The fromisoformat() function added in 3.7 is a very welcome addition. But one quite noticeable absence was the inability to parse Z instead of +00:00 as the timezone suffix.

Its absence is particularly noticeable given how ubiquitous use of Z is in ISO 8601 timestamps on the web; it is also part of the RFC 3339 subset. In particular, JavaScript produces it in its canonical ISO 8601 format and is therefore quite common in JSON APIs; this would be the only piece missing to parse ISO dates produced by JavaScript correctly.

I realise that the function was not intended to be able to parse *all* timestamps. But given the triviality of this change, the ubiquity of this particular formatting feature, and the fact that this change is designed in particular for operability with the widely-used JavaScript date format, I don't think this is a slippery slope, and I would personally see no harm in accepting a 'Z' instead of a timezone.

I am happy to follow up with a patch for this, but would first like confirmation that there is any chance that such a change would be accepted. Thanks for your consideration!

@rdb rdb mannequin added 3.8 (EOL) end of life stdlib Python modules in the Lib dir type-feature A feature request or enhancement labels Jan 25, 2019
@pganssle
Copy link
Member

pganssle commented Jan 25, 2019

You can see the discussion in bpo-15873 for the full rationale of why "Z" was omitted - to quote from https://bugs.python.org/issue15873#msg307607 :

We can have further discussion later about what exactly should be supported in Python 3.8,
but even in the pre-release discussions I'm already seeing pushback about some of the more
unusual 8601 formats, and it's a lot easier to explain (in documentation) that fromisoformat()
is intended to be the inverse of isoformat() than it is to explain which variations of ISO 8601
are and are not supported (fractional minutes? if you're following the standard, the separator has
to be a T, so what other variations of the standard are allowed?)

With the current implementation, the contract of the function is very simple to explain: datetime.fromisoformat() is the inverse operation of datetime.isoformat(), which is to say that every valid input to datetime.fromisoformat() is a possible output of datetime.isoformat(), and every possible output of datetime.isoformat() is a valid input to datetime.fromisoformat().

With that as the background - fromisoformat() was designed to be a conservative API because scope is a one-way ratchet, and it's better to under-commit than over-commit. We do have the option going forward of widening the scope of the function in a backwards-compatible way. The main problem I see is that I think we should maintain the property that it should be dead simple to explain what a function does, and having to enumerate edge cases is a code smell. So "it is the inverse operation of fromisoformat(), but it also supports specifying using Z for UTC" fails that test in my opinion.

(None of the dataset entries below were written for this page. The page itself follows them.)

/-- An image with the sections that must be there, as short as it can be, in DEPLOYED with the neutral key as the owner's; its
signatures and those of its firmware are of the neutral point. -/
def smallImage : State :=
  let signed (s : State) : State := [0x180, 0x200, 0x3D0].foldl (fun t k => t.putBytes (s.imageBase + k) [1]) s
  let lived (s : State) : State := { s with keys := { s.keys with lc := 1, owner := neutralKey } }
  lived <| signed <| image 5 0x450 741419037 [(1, 0x180, 128), (2, 0x200, 128), (3, 0x280, 1), (16, 0x2C0, 1), (17, 0x300, 1), (32, 0x340, 1), (33, 0x380, 1),
    (48, 0x3C0, 1)]

theorem meets_slotRead : (stage 4).atStage 4 = true ∧ (stage 4).keys.lc ≠ 3 ∧ (stage 4).triesHost = false ∧
    (stage 4).norAnswers 0 = true ∧ (stage 4).boot.slot = 0 ∧ 0x10000000 ≤ (stage 4).sdramSize ∧
    (let s := booted (stage 4) { run.boot with slot := 1 }
     s.atStage 4 = true ∧ s.keys.lc ≠ 3 ∧ s.triesHost = false ∧ s.norAnswers s.boot.slot = false) ∧
    ((if imgLenOk ((stage 4).ld ((stage 4).slotPlace.1 + 8) 4) (stage 4).slotPlace.2 then (stage 4).ld ((stage 4).slotPlace.1 + 8) 4
      else 0x100) ≤ 0x8000000) := by
  decide +kernel

set_option maxRecDepth 20000 in
/-- No value of the fused key that verifies firmware can be shown, so the image passes every check where it is the neutral key. -/
theorem meets_verify (h : (List.range 57).map Config.firmwareKey = neutralKey) : smallImage.atStage 5 = true ∧
    smallImage.slotCheck = none := by
  have hi : smallImage.imageSigned smallImage.image = true :=
    neutral_signed (by decide +kernel) (by decide +kernel) _ _
  have hf : ∀ t off, smallImage.image.entry? t = some ⟨t, 0, 0, off, 128, 0⟩ → smallImage.bytes (smallImage.image.base + off + 128 - 128) 114 = neutralSig →
      smallImage.image.fwSigned t = true := by
    intro t off he hb
    unfold Sec.fwSigned
    simp only [he]
    exact neutral_signed h hb _ _
  refine ⟨by decide +kernel, ?_⟩
  unfold State.slotCheck
  simp only [hi, hf secFw 0x180 (by decide +kernel) (by decide +kernel), hf secSteward 0x200 (by decide +kernel) (by decide +kernel)]
  decide +kernel

theorem meets_verifyFails : (stage 5).atStage 5 = true ∧ (stage 5).slotCheck = some (E_NO_IMAGE, secNone) ∧
    (stage 6).atStage 6 = true := by
  decide +kernel

theorem meets_unpack : (let s := image 7 0x450 0 [(secSafe, 0x180, 1)]
     s.atStage 7 = true ∧ s.image.directory.filter (fun e => !secKnown.contains e.type) = [] ∧
       (match s.unpackSlot with
        | .error f => f.access == none
        | .ok _ => false) = true) ∧
    smallImage.image.directory.filter (fun e => !secKnown.contains e.type) = [] := by
  decide +kernel

theorem meets_restore : (stage 8).atStage 8 = true ∧ (stage 8).pass.timerOn = false := by decide +kernel

/-- A running unit with a retention device in use, at a time. -/
def retaining (now : Nat) (b : Boot) : State :=
  { with_ run [(CP_XSPI_STAT_XR0, 1), (CP_RETAIN_CFG_CHECKPOINT_S, 1)] with now := now, boot := b }

theorem meets_saves :
    (let s := retaining cycPerS run.boot
     s.rd CP_BOOT_STAT_STAGE = 9 ∧ s.retained = true ∧ s.boot.ckptDue = false ∧
       s.boot.ckptAt + s.rd CP_RETAIN_CFG_CHECKPOINT_S * cycPerS ≤ s.now) ∧
    (retaining 0 { run.boot with writing := some record }).boot.writing = some record ∧
    (let s := retaining 0 run.boot
     s.boot.warnAt = none ∧ s.boot.confirmed = false ∧ s.boot.aon = true ∧ s.boot.porst = false) ∧
    (let s := retaining (20 * cycPerUs - 1) { run.boot with warnAt := some 0 }
     s.boot.warnAt = some 0 ∧ s.boot.confirmed = false ∧ s.now < 0 + 20 * cycPerUs) ∧
    (let s := retaining (20 * cycPerUs) { run.boot with warnAt := some 0 }
     0 + 20 * cycPerUs ≤ s.now ∧ s.rd CP_BOOT_STAT_STAGE = 9) ∧
    (let s := booted (stage 4) { run.boot with warnAt := some 0 }
     s.rd CP_BOOT_STAT_STAGE ≠ 9) ∧
    (let s := with_ (retaining 0 { run.boot with saving := some record }) [(CP_BOOT_STAT_STAGE, 0xB)]
     s.boot.saving = some record ∧ s.boot.held = none ∧ s.boot.released = false ∧ s.rd CP_BOOT_STAT_STAGE = 0xB ∧
       s.meter.closing = false) ∧
    (let t := retaining 0 { run.boot with saving := some record }
     let s := { t with meter := { t.meter with closing := true } }
     s.boot.saving.isSome = true ∧ s.meter.closing = true) ∧
    (run.field.reserving = none ∧ run.reservation <
      (run.gzAll.map (fun g => run.gz g 0x28 8) ++ run.field.waiting.map HeldTelegram.floor).foldl max 0 + 2 ^ 24) ∧
    (let s := { run with field := { run.field with reserving := some (2 ^ 24, 1000) } }
     s.field.reserving = some (2 ^ 24, 1000) ∧ 1000 ≤ s.now ∧ 2 ^ 24 < 2 ^ 63 ∧ s.field.waiting = []) ∧
    (let s := { run with field := { run.field with reserving := some (2 ^ 24, 1001) } }
     s.now < 1001) := by
  decide +kernel

/-- A unit whose pass timer is on: the phase, and the pass changed. -/
def timed (ph : Nat) (f : Pass → Pass) : State :=
  let s := with_ { run with pass := { run.pass with timerOn := true, nextTick := 1000, tickOf := 0 } } [(PASS_PHASE_PHASE, ph)]
  { s with pass := f s.pass }

theorem meets_ticks : (let s := timed phRemainder id
     s.pass.timerOn = true ∧ s.pass.nextTick ≤ s.now ∧ s.ownPasses = true ∧ s.pass.holdTicksUntil ≤ s.pass.nextTick ∧
       s.rd PASS_PHASE_PHASE = phRemainder ∧ s.pass.lateDue = none) ∧
    (let s := timed phRemainder (fun p => { p with nextTick := 1001 })
     s.now < s.pass.nextTick) ∧
    (let s := timed phLogic id
     s.pass.holdTicksUntil ≤ s.pass.nextTick ∧ s.rd PASS_PHASE_PHASE ≠ phRemainder ∧ s.ownPasses = true) ∧
    (let s := timed phRemainder (fun p => { p with holdTicksUntil := 1001 })
     s.pass.nextTick < s.pass.holdTicksUntil ∧ s.pass.nextTick ≤ s.now ∧ s.ownPasses = true) ∧
    (let s := timed phRemainder (fun p => { p with lateDue := some 900 })
     s.pass.lateDue = some 900 ∧ s.pass.timerOn = true ∧ s.rd PASS_PHASE_PHASE = phRemainder) := by
  decide +kernel

theorem meets_phases : (let s := with_ (timed phFreeze (fun p => { p with prog := some prog, core0 := { core0 with gated := false } })) [(PASS_MODE_STAT_MODE, modeRun)]
     s.rd PASS_PHASE_PHASE = phFreeze ∧ s.rd PASS_MODE_STAT_MODE = modeRun ∧ s.pass.fatal = false ∧
       (s.strip? 0).isSome = true ∧ (s.core 0).gated = false ∧ s.strip? 3 = none) ∧
    (let s := timed phFreeze id
     s.rd PASS_PHASE_PHASE = phFreeze ∧ s.rd PASS_MODE_STAT_MODE ≠ modeRun) ∧
    (let s := timed phLogic id
     s.rd PASS_PHASE_PHASE = phLogic ∧ s.stripsDone = true) ∧
    (let s := with_ (timed phLogic id) [(PASS_CORE_STAT_STATE 3, coreWaiting)]
     s.stripsDone = false) ∧
    ((timed phOutput id).rd PASS_PHASE_PHASE = phOutput ∧ (timed phOutput id).fabric.inFlight = []) ∧
    (let t := timed phHeadland (fun p => { p with faulted := true })
     let s := { t with fabric := { t.fabric with pendNow := [⟨PASS_WD_CFG, 0xFF, 5, 1⟩] } }
     s.rd PASS_PHASE_PHASE = phHeadland ∧ s.paired = false ∧ s.requests.applying = [] ∧ s.camp.publishing = false ∧
       s.fabric.pendNow = [⟨PASS_WD_CFG, 0xFF, 5, 1⟩] ∧ s.pass.faulted = true) := by
  decide +kernel

theorem meets_modes : (let s := unlocked 15 (timed phRemainder (fun p => { p with prog := some prog }))
     s.mayWrite 15 PASS_MODE_CTL ∧ s.pass.timerOn = true ∧ s.pass.prog.isSome = true ∧ s.rd CP_BOOT_STAT_STAGE = 9 ∧ s.scan = false ∧
       s.rd PASS_MODE_STAT_MODE = modeStop) ∧
    (let s := unlocked 15 (with_ (timed phRemainder id) [(PASS_MODE_STAT_MODE, modeHold)])
     s.mayWrite 15 PASS_MODE_CTL ∧ s.pass.prog = none ∧ s.pass.faulted = false ∧ s.rd PASS_MODE_STAT_MODE ≠ modeStop) ∧
    (let s := timed phLogic (fun p => { p with tickOf := 1000 })
     s.now < s.pass.tickOf + s.wdLimit) ∧
    (let t := timed phLogic id
     let s := { t with now := t.pass.tickOf + t.wdLimit }
     s.pass.timerOn = true ∧ s.rd PASS_PHASE_PHASE ≠ phRemainder ∧ s.pass.tickOf + s.wdLimit ≤ s.now ∧ s.healthyStandby = false) := by
  unfold State.mayWrite State.settled; decide +kernel

/-- Words, put in at a time, at the head of a channel of requests. -/
def asking (s : State) (ch : ReqChannel) (words : List Word) (t : Nat) : State :=
  s.setWaiting (qchXY (chNum ch)).data (words.map (fun w => ⟨w, t⟩))

/-- The header of a request with the tag 7 and n words of its own. -/
def ask (op n : Nat) : Word := BitVec.ofNat 32 (op * 2 ^ 24 + 0x070000 + n)

/-- A request to go back to the program kept, with one kept or without. -/
def reverting (p : Option Program) : State :=
  let s := { stage 9 with pass := { run.pass with kept := p } }
  asking s .qch00 [ask 0x22 0, 0, 0] 1000
def revert : Amend := ⟨0, 0x22, 7, [], [], none⟩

I see a few rational choices here:

  1. Supports the full ISO 8601 datetime spec and all outputs from datetime.isoformat() (these inputs mostly but not completely overlap). We would then just have to decide on a simple policy for how to deal with the optional portions of the spec.

  2. Support only the rfc3339 standard + the outputs of datetime.isoformat(), with the option to switch to #‍1 later.

  3. Add the ability for datetime.isoformat() to output 'Z' instead of 00:00, which would allow us to support it as an input and also keep the scope of datetime.fromisoformat unchanged.

  4. Add a separate function (either a classmethod or a bare function) for parsing exactly the ISO 8601 standard, maybe parse_iso8601, so both parse_iso8601 and fromisoformat have a clean, rational explanation for what they do.

  5. Leave the current scope alone and don't add anything.

5a. Leave the current scope alone and point people in the direction of dateutil.parser.isoparse in the documentation.

@rdb
Copy link
Mannequin Author

rdb mannequin commented Jan 25, 2019

I'm a fan of "be lenient in what you accept" but I can see your point in not causing confusion about what this method is meant to be used for.

Because what I'm trying to use it for technically falls outside the intended use, I say it would make the most sense to expand the intended use a bit. From a cursory glance at the RFC3339 spec it looks like the only other change needed to fully support RFC3339 would be to support an arbitrary number of sub-second digits, whereas fromisoformat() currently requires either exactly 3 or 6.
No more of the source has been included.